» **HOW TO COMPLETE THIS TASK**: Somewhere below is a line with "BitVec.ofNat 32 (m.readBytes" and, later, a line with "if_neg fun h"; repeat those two lines and all the lines between them, exactly as they are.

» **Stored dataset items**:
/-! ### Stores seen by loads and fetches (20_memory.md section 6) -/

/-- All that a store that goes on does. -/
theorem storeAt_eq_next {s t : State} {ea v : Word} {n : Nat} (h : storeAt ea n v s = .next t) :
    InBounds s ea n ∧
      t = State.advance { s with mem := s.mem.setBytes (s.index ea).toNat (leBytes n v) } := by
  obtain ⟨hin, hnext⟩ | ⟨-, hfault⟩ := storeAt_cases ea n v s
  · cases hnext.symm.trans h
    exact ⟨State.inBounds_eq_true_iff.mp hin, rfl⟩
  · cases hfault.symm.trans h

/-- The value of the stored bytes in the state after the store, which is in bounds there too. -/
theorem memValue_of_storeAt {s t : State} {ea v : Word} {n : Nat}
    (h : storeAt ea n v s = .next t) :
    InBounds t ea n ∧ MemValue t ea n = v.toNat % 2 ^ (8 * n) := by
  obtain ⟨hin, rfl⟩ := storeAt_eq_next h
  exact ⟨hin, Memory.readBytes_setBytes_start s.mem _ v le_rfl⟩

theorem storeAt_readReg {s t : State} {ea v : Word} {n : Nat} (h : storeAt ea n v s = .next t)
    (r : RegIdx) : t.readReg r = s.readReg r := by
  obtain ⟨-, rfl⟩ := storeAt_eq_next h
  rfl

theorem ofNat_mod_two_pow (n x : Nat) : BitVec.ofNat n (x % 2 ^ n) = BitVec.ofNat n x := by
  apply BitVec.eq_of_toNat_eq
  rw [BitVec.toNat_ofNat, BitVec.toNat_ofNat, Nat.mod_mod]

/-- Settles O38: the load has the store's address, and eight bytes hold the whole register. -/
theorem doubleStoredIsLoadedBack : Obligations.DoubleStoredIsLoadedBack := by
  intro s t rd rs1 rs2 imm h
  have hstore : storeAt (s.readReg rs1 + imm) 8 (s.readReg rs2) s = .next t := h
  obtain ⟨hin, hvalue⟩ := memValue_of_storeAt hstore
  rw [← storeAt_readReg hstore rs1] at hin hvalue
  have hword : BitVec.ofNat 64 (MemValue t (t.readReg rs1 + imm) 8) = s.readReg rs2 := by
    rw [hvalue, ofNat_mod_two_pow 64, BitVec.ofNat_toNat, BitVec.setWidth_eq]
  obtain ⟨hld, -⟩ := doubleAndUnsignedLoads.2
  obtain ⟨hload, -⟩ := hld rd rs1 imm t
  obtain ⟨u, hu, heffect⟩ := hload hin
  exact ⟨u, hu, hword ▸ heffect⟩

/-- Settles O39: the store's address is the pc after it. -/
theorem nextFetchSeesTheStore : Obligations.NextFetchSeesTheStore := by
  intro s t rs1 rs2 imm h haddr
  have hstore : storeAt (s.readReg rs1 + imm) 4 (s.readReg rs2) s = .next t := h
  obtain ⟨hin, hvalue⟩ := memValue_of_storeAt hstore
  rw [haddr, ← storeAt_pc hstore] at hin hvalue
  rw [State.fetch_eq_memValue hin, hvalue, ofNat_mod_two_pow 32]

/-! ### A word placed for the next fetch (log entry 3) -/

theorem State.withFetchWord_eq_setBytes {s : State} {w : Nat} (hin : InBounds s s.pc 4)
    (hw : w < 2 ^ 32) : s.withFetchWord 32 w = { s with
      mem := s.mem.setBytes (s.index s.pc).toNat (leBytes 4 (zext (BitVec.ofNat 32 w))) } := by
  rw [State.withFetchWord, Nat.mod_eq_of_lt hw, State.placeWord,
    State.memWrite_ok (State.inBounds_eq_true_iff.mpr hin)]

/-- Settles O60: placing a word is a store of its four bytes at the pc, and a fetch reads them. -/
theorem placedWordIsFetched : Obligations.PlacedWordIsFetched := by
  intro s w hin hw
  rw [State.withFetchWord_eq_setBytes hin hw]
  refine ⟨?_, rfl, rfl, rfl, fun i hi => ?_⟩
  · rw [State.fetch_setMem_of_inBounds _ hin, Memory.readBytes_setBytes_start _ _ _ le_rfl,
      ofNat_mod_two_pow 32, toNat_zext (by decide), BitVec.toNat_ofNat, ofNat_mod_two_pow 32]
  · obtain ⟨hlow, -⟩ := hin
    have hindex : 0 ≤ s.index s.pc := hlow
    exact Memory.readByte_setBytes_leBytes_outside s.mem _ (by omega)

/-! ### The canonical form (10_state.md section 3; log entry 5) -/

/-- A byte below every listed index is unlisted. -/
theorem Memory.readByte_of_forall_lt {m : Memory} {i : Nat} (h : ∀ c ∈ m, i < c.1) :
    m.readByte i = Memory.unlisted := by
  induction m with
  | nil => rfl
  | cons c rest ih =>
    obtain ⟨hc, hrest⟩ := List.forall_mem_cons.mp h
    rw [Memory.readByte, if_neg (Nat.ne_of_gt hc), ih hrest]

/-- In a canonical list the first entry decides: its byte is listed, and no index below it is. -/
theorem Memory.wf_cons {capacity k : Nat} {b : Byte} {rest : Memory}
    (h : Memory.wf capacity ((k, b) :: rest)) :
    b ≠ Memory.unlisted ∧ (∀ c ∈ rest, k < c.1) ∧ Memory.wf capacity rest := by
  obtain ⟨hsorted, hcells⟩ := h
  obtain ⟨hfirst, hsorted⟩ := List.pairwise_cons.mp hsorted
  obtain ⟨⟨-, hb⟩, hcells⟩ := List.forall_mem_cons.mp hcells
  exact ⟨hb, hfirst, hsorted, hcells⟩

/-- No index up to `k` reads anything in the rest of a list whose first entry is for `k`. -/
theorem Memory.readByte_rest {k i : Nat} {rest : Memory} (h : ∀ c ∈ rest, k < c.1) (hi : i ≤ k) :
    Memory.readByte rest i = Memory.unlisted :=
  Memory.readByte_of_forall_lt fun c hc => hi.trans_lt (h c hc)

/-- The first entry of a canonical list reads back, so a list that reads alike is not empty and its
first index is no greater. -/
theorem Memory.head_le_of_reads_alike {capacity k : Nat} {b : Byte} {rest m' : Memory}
    (h : Memory.wf capacity ((k, b) :: rest)) (h' : Memory.wf capacity m')
    (halike : Memory.readByte ((k, b) :: rest) k = Memory.readByte m' k) :
    ∃ k' b' rest', m' = (k', b') :: rest' ∧ k' ≤ k := by
  obtain ⟨hb, -, -⟩ := Memory.wf_cons h
  rw [Memory.readByte, if_pos rfl] at halike
  cases m' with
  | nil => exact absurd halike hb
  | cons c rest' =>
    obtain ⟨k', b'⟩ := c
    refine ⟨k', b', rest', rfl, ?_⟩
    by_contra hlt
    obtain ⟨-, hrest', -⟩ := Memory.wf_cons h'
    rw [Memory.readByte, if_neg (by omega), Memory.readByte_rest hrest' (by omega)] at halike
    exact hb halike

/-- Settles O18, by induction on one list: the first indices are each no greater than the other, so
they agree, then their bytes do, and what is left reads alike. -/
theorem canonicalMemoriesAreEqual : Obligations.CanonicalMemoriesAreEqual := by
  intro capacity m
  induction m with
  | nil =>
    intro m' h h' halike
    cases m' with
    | nil => rfl
    | cons c rest' =>
      obtain ⟨_, _, _, hnil, -⟩ := Memory.head_le_of_reads_alike h' h (halike c.1).symm
      cases hnil
  | cons c rest ih =>
    obtain ⟨k, b⟩ := c
    intro m' h h' halike
    obtain ⟨k', b', rest', rfl, hle⟩ := Memory.head_le_of_reads_alike h h' (halike k)
    obtain ⟨_, _, _, hcons, hge⟩ := Memory.head_le_of_reads_alike h' h (halike k').symm
    cases hcons
    obtain rfl : k = k' := Nat.le_antisymm hge hle
    obtain ⟨-, hrest, hwf⟩ := Memory.wf_cons h
    obtain ⟨-, hrest', hwf'⟩ := Memory.wf_cons h'
    obtain rfl : b = b' := by simpa [Memory.readByte] using halike k
    have hsame : ∀ i, Memory.readByte rest i = Memory.readByte rest' i := by
      intro i
      by_cases hi : i ≤ k
      · rw [Memory.readByte_rest hrest hi, Memory.readByte_rest hrest' hi]
      · have hne : k ≠ i := by omega
        simpa [Memory.readByte, hne] using halike i
    rw [ih rest' hwf hwf' hsame]

end Sys2Proof.Machine

/-!
PROOFS. The host's side (spec/70_reset_and_hazards.md sections 1 and 2): construction and the first
step after it, the inspections, the bytes that the Loader places, and the calls between steps.
-/

namespace Sys2Proof.Machine

/-! ### Construction (R362; 10_state.md R36) -/

/-- All that `construct` can answer. -/
theorem construct_eq_some {c : Config} {e : Emulator} :
    construct c = some e ↔ c.Legal ∧ e = ⟨State.init c, true⟩ := by
  unfold construct
  split
  next hlegal =>
    rw [Option.some.injEq]
    exact ⟨fun h => ⟨hlegal, h.symm⟩, fun h => h.2.symm⟩
  next hnot => exact ⟨nofun, fun h => absurd h.1 hnot⟩

/-- Settles O19: the state is `State.init`, field by field. -/
theorem constructionGivesResetState : Obligations.ConstructionGivesResetState := by
  refine ⟨fun c hlegal => ?_, fun c hnot => if_neg hnot, ?_⟩
  · exact ⟨State.init c, construct_eq_some.mpr ⟨hlegal, rfl⟩, rfl, rfl, State.readReg_init c,
      fun _ => rfl⟩
  · exact construct_eq_some.mpr ⟨by decide, rfl⟩

/-- Settles O20: an empty list is canonical. -/
theorem constructionMeetsInvariant : Obligations.ConstructionMeetsInvariant := by
  intro c e h
  obtain ⟨hlegal, rfl⟩ := construct_eq_some.mp h
  exact ⟨hlegal, Memory.nil_wf c.memCapacity⟩

/-! ### The first step, and a step whose bytes are given (40_step_cycle.md R140 to R143) -/

theorem Memory.readBytes_nil (i n : Nat) : Memory.readBytes [] i n = 0 := by
  induction n with
  | zero => rfl
  | succ n ih =>
    rw [Memory.readBytes_succ, ih, Memory.readByte, Memory.unlisted]
    simp

/-- Settles O34: four bytes of empty Memory read as the word 0, whose opcode is not supported. -/
theorem zeroedMemoryStopsTheHart : Obligations.ZeroedMemoryStopsTheHart := by
  intro c e h hcapacity
  obtain ⟨-, rfl⟩ := construct_eq_some.mp h
  have hin : InBounds (State.init c) (State.init c).pc 4 := by
    rw [InBounds, State.init_pc, State.init_config]
    omega
  have hfetch : (State.init c).fetch = .ok 0 := by
    rw [State.fetch_eq_memValue hin, memValue_eq_readBytes, State.init_mem, Memory.readBytes_nil]
    rfl
  exact step_of_decode_error hfetch (decode_of_unsupportedOpcode (by decide))

/-- Four bytes, read as a number, are the bits of the word that they make up (R57). -/
theorem ofNat_readBytes_four (m : Memory) (i : Nat) :
    BitVec.ofNat 32 (m.readBytes i 4) =
      wordOfBytes (m.readByte i) (m.readByte (i + 1)) (m.readByte (i + 2))
        (m.readByte (i + 3)) := by
  apply BitVec.eq_of_toNat_eq
  have hlt : m.readBytes i 4 < 2 ^ 32 := Memory.readBytes_lt m i 4
  rw [BitVec.toNat_ofNat, Nat.mod_eq_of_lt hlt, wordOfBytes]
  simp only [toNat_append_eq_mul_add, Memory.readBytes_succ]
  simp [Memory.readBytes]
  omega

/-- Settles O23: the fetch gives the word of the four bytes, and what decodes is well-formed. -/
theorem stepRunsDecodedInstruction : Obligations.StepRunsDecodedInstruction := by
  intro s i hin hd
  rw [decodeBytes, ← ofNat_readBytes_four, ← memValue_eq_readBytes] at hd
  obtain ⟨hwf, -⟩ := encodeOfDecode _ i hd
  exact ⟨step_of_decode_ok (State.fetch_eq_memValue hin) hd, hwf⟩

/-! ### The inspections (R370 to R372) -/

theorem State.inspectMemory_of_inBounds {s : State} {a : Word} {n : Nat} (hin : InBounds s a n) :
    s.inspectMemory a n =
      .ok ((List.range n).map fun k => s.mem.readByte ((s.index a).toNat + k)) :=
  if_pos (State.inBounds_eq_true_iff.mpr hin)

theorem State.inspectMemory_of_not_inBounds {s : State} {a : Word} {n : Nat}
    (hout : ¬ InBounds s a n) : s.inspectMemory a n = .error (.outOfBounds a n) :=
  if_neg fun h => hout (State.inBounds_eq_true_iff.mp h)

/-- Settles O57: an index of 5 bits is below 32, and the list of a range has a byte for each
index. -/
theorem inspectionsReadTheState : Obligations.InspectionsReadTheState := by
  intro s
  refine ⟨fun r => ?_, fun n hn => if_neg (Nat.not_lt.mpr hn), rfl, fun a n hin => ?_,
    fun a n => State.inspectMemory_of_not_inBounds⟩
  · rw [State.inspectRegister, if_pos r.isLt, BitVec.ofNat_toNat, BitVec.setWidth_eq]
  · refine ⟨_, State.inspectMemory_of_inBounds hin, by simp, fun k hk => ?_⟩
    simp [hk]

/-! ### One segment (R366, R368) -/

theorem fileSlice_length {file : List Byte} {off n : Nat} (h : n = 0 ∨ off + n ≤ file.length) :
    (fileSlice file off n).length = n := by
  rw [fileSlice, List.length_take, List.length_drop]
  omega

» **OUTPUT FOR THIS EXERCISE**:
    BitVec.ofNat 32 (m.readBytes i 4) =
      wordOfBytes (m.readByte i) (m.readByte (i + 1)) (m.readByte (i + 2))
        (m.readByte (i + 3)) := by
  apply BitVec.eq_of_toNat_eq
  have hlt : m.readBytes i 4 < 2 ^ 32 := Memory.readBytes_lt m i 4
  rw [BitVec.toNat_ofNat, Nat.mod_eq_of_lt hlt, wordOfBytes]
  simp only [toNat_append_eq_mul_add, Memory.readBytes_succ]
  simp [Memory.readBytes]
  omega

/-- Settles O23: the fetch gives the word of the four bytes, and what decodes is well-formed. -/
theorem stepRunsDecodedInstruction : Obligations.StepRunsDecodedInstruction := by
  intro s i hin hd
  rw [decodeBytes, ← ofNat_readBytes_four, ← memValue_eq_readBytes] at hd
  obtain ⟨hwf, -⟩ := encodeOfDecode _ i hd
  exact ⟨step_of_decode_ok (State.fetch_eq_memValue hin) hd, hwf⟩

/-! ### The inspections (R370 to R372) -/

theorem State.inspectMemory_of_inBounds {s : State} {a : Word} {n : Nat} (hin : InBounds s a n) :
    s.inspectMemory a n =
      .ok ((List.range n).map fun k => s.mem.readByte ((s.index a).toNat + k)) :=
  if_pos (State.inBounds_eq_true_iff.mpr hin)

theorem State.inspectMemory_of_not_inBounds {s : State} {a : Word} {n : Nat}
    (hout : ¬ InBounds s a n) : s.inspectMemory a n = .error (.outOfBounds a n) :=
  if_neg fun h => hout (State.inBounds_eq_true_iff.mp h)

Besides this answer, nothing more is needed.